▸ **PROBLEM TO SOLVE**
Copy out all lines bearing the word "refine" from the listing below.

▸ **DATA**

theorem State.takeTake_claiming (claiming : c.state = .won ∨ c.state = .awaitingSlot ∨ c.state = .lastChance) :
    s.takeTake k t = if k.beats c.key = true then (s.holdBy k t).endContest c .yielded c.slot else s.holdBy k t := by
  rcases claiming with h | h | h <;>
    simp only [State.takeTake, beq_eq_false_iff_ne.2 other, State.holdBy_contestOf, record, h, Bool.false_eq_true, if_false]

theorem State.takeTake_diverting (diverting : c.state = .diverting) : s.takeTake k t = s.holdBy k t := by
  simp only [State.takeTake, beq_eq_false_iff_ne.2 other, State.holdBy_contestOf, record, diverting, Bool.false_eq_true, if_false]

end

/-! ### A tote landed elsewhere or gone from the loop (R80) -/

theorem State.endGone_unrecorded (none : s.contestOf t = none) : s.endGone t = s := by
  simp only [State.endGone, none]

section
variable {c : Contest} (record : s.contestOf t = some c)
include record

theorem State.endGone_diverting (diverting : c.state = .diverting) : s.endGone t = s := by
  simp only [State.endGone, record, diverting]

theorem State.endGone_open (running : c.state = .bidQueued ∨ c.state = .bidSent ∨ c.state = .won) :
    s.endGone t = s.endContest c .lost c.slot := by
  rcases running with h | h | h <;> simp only [State.endGone, record, h]

theorem State.endGone_claimed (claimed : c.state = .awaitingSlot ∨ c.state = .lastChance) :
    s.endGone t = s.endContest c .lapsed c.slot := by
  rcases claimed with h | h <;> simp only [State.endGone, record, h]

end

theorem State.takeLanded_own (t : ToteId) : s.takeLanded s.cfg.address t = s.forget t := if_pos (beq_self_eq_true _)

theorem State.takeLanded_other {src : Nat} (other : src ≠ s.cfg.address) : s.takeLanded src t = (s.forget t).endGone t :=
  if_neg (by simpa using other)

end

end Sys2Proof.Machine

/-- Settles O16: a BID of another station by the state of the record; the better key is `betterKey`. -/
theorem bidHeard : Obligations.BidHeard := by
  intro s src score dist t hs k r
  have heard : exec (.bid src score dist t) s = .next (r.takeBid k t) := taken_of_live hs _
  rw [heard]
  refine ⟨fun own => ?_, fun other none => ?_, fun c other record => ?_⟩
  · rw [State.takeBid_own (s := r) own]
  · rw [State.takeBid_unrecorded (s := r) other none]
  · intro best
    refine ⟨fun unqueued unsent => ?_, fun undecided => ?_, fun queued beaten => ?_⟩
    · rw [State.takeBid_decided (s := r) other record unqueued unsent]
    · rcases undecided with sent | ⟨queued, unbeaten⟩
      · rw [State.takeBid_sent (s := r) other record sent]
        rfl
      · rw [State.takeBid_queued (s := r) other record queued, if_neg (by simp [unbeaten])]
        rfl
    · rw [State.takeBid_queued (s := r) other record queued, if_pos beaten]
      rfl

/-- Settles O17: the roster holder first (`State.holdBy`), then the record by its state. -/
theorem takeHeard : Obligations.TakeHeard := by
  intro s src score dist t late hs k held
  have heard : exec (.take src score dist t late) s = .next (s.clearReceived.takeTake k t) := taken_of_live hs _
  have holder : s.clearReceived.holdBy k t = held := rfl
  rw [heard]
  refine ⟨fun own => ?_, fun other none => ?_, fun c other record => ⟨fun bidding => ?_, fun claiming beaten => ?_,
    fun claiming unbeaten => ?_, fun diverting => ?_⟩⟩
  · rw [State.takeTake_own (s := s.clearReceived) own, holder]
  · rw [State.takeTake_unrecorded (s := s.clearReceived) other none, holder]
  · rw [State.takeTake_open (s := s.clearReceived) other record bidding, holder]
  · rw [State.takeTake_claiming (s := s.clearReceived) other record claiming, if_pos beaten, holder]
  · rw [State.takeTake_claiming (s := s.clearReceived) other record claiming, if_neg (by simp [unbeaten]), holder]
  · rw [State.takeTake_diverting (s := s.clearReceived) other record diverting, holder]

/-- Settles O18: both forget the tote and end its record by `State.endGone`; the own LANDED ends nothing. -/
theorem landedAndExitHeard : Obligations.LandedAndExitHeard := by
  intro s src t hs gone
  have exited : exec (.exit src t) s = .next (gone.endGone t) := taken_of_live hs _
  have landed : exec (.landed src t) s = .next (s.clearReceived.takeLanded src t) := taken_of_live hs _
  have landedOwn (own : src = s.cfg.address) : exec (.landed src t) s = .next gone := by
    subst own
    exact landed.trans (congrArg _ (State.takeLanded_own (s := s.clearReceived) t))
  have landedOther (other : src ≠ s.cfg.address) : exec (.landed src t) s = .next (gone.endGone t) :=
    landed.trans (congrArg _ (State.takeLanded_other (s := s.clearReceived) other))
  have landedKept (kept : gone.endGone t = gone) : exec (.landed src t) s = .next gone := by
    by_cases own : src = s.cfg.address
    · exact landedOwn own
    · rw [landedOther own, kept]
  refine ⟨landedOwn, fun none => ?_, fun c record => ⟨fun diverting => ?_, fun running => ?_, fun claimed => ?_⟩⟩
  · have kept : gone.endGone t = gone := State.endGone_unrecorded none
    exact ⟨landedKept kept, by rw [exited, kept]⟩
  · have kept : gone.endGone t = gone := State.endGone_diverting record diverting
    exact ⟨landedKept kept, by rw [exited, kept]⟩
  · rw [← State.endGone_open (s := gone) record running]
    exact ⟨exited, landedOther⟩
  · rw [← State.endGone_claimed (s := gone) record claimed]
    exact ⟨exited, landedOther⟩
end

section
/-! SUPPORT. The close of a round (R68, R71), the carriage of the own frames (R70, R72, R177) and the dropped TAKEs tried again (R72); and
their statements. -/

open Sys2Proof Sys2Proof.Machine

namespace Sys2Proof.Machine

theorem State.mayContest_iff (s : State) :
    s.mayContest = true ↔ s.tracker.homed = true ∧ s.mode = .opened ∧ s.journal.bound = false := by
  simp [State.mayContest, and_assoc]

/-! ### Round close (R71) -/

section
variable {s : State} {t : ToteId}

theorem State.expireRound_idle (idle : ∀ c, s.contestOf t = some c → c.roundTimer = none) : s.expireRound t = s := by
  unfold State.expireRound
  split
  · rfl
  · rename_i c record
    exact if_neg (by simp [idle c record])

theorem State.expireRound_running {c : Contest} (record : s.contestOf t = some c) (running : c.roundTimer ≠ none) :
    s.expireRound t = (s.roundOver t).closeRound c := by
  simp only [State.expireRound, record, Option.isSome_iff_ne_none.2 running, if_true]

variable {c : Contest}

theorem State.closeRound_queued (queued : c.state = .bidQueued) : s.closeRound c = s.endContest c .lost c.slot := by
  simp only [State.closeRound, queued]

theorem State.closeRound_won (sent : c.state = .bidSent) (best : beatsOpt c.bestOther c.key = false) (may : s.mayContest = true) :
    s.closeRound c = (s.updContest c.tote fun x => { x with state := .won, roundTimer := none }).queueTake c := by
  simp only [State.closeRound, sent, best, may, Bool.false_eq_true, if_false, if_true]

▸ **TASK RESPONSE**
  refine ⟨fun own => ?_, fun other none => ?_, fun c other record => ?_⟩
    refine ⟨fun unqueued unsent => ?_, fun undecided => ?_, fun queued beaten => ?_⟩
  refine ⟨fun own => ?_, fun other none => ?_, fun c other record => ⟨fun bidding => ?_, fun claiming beaten => ?_,
  refine ⟨landedOwn, fun none => ?_, fun c record => ⟨fun diverting => ?_, fun running => ?_, fun claimed => ?_⟩⟩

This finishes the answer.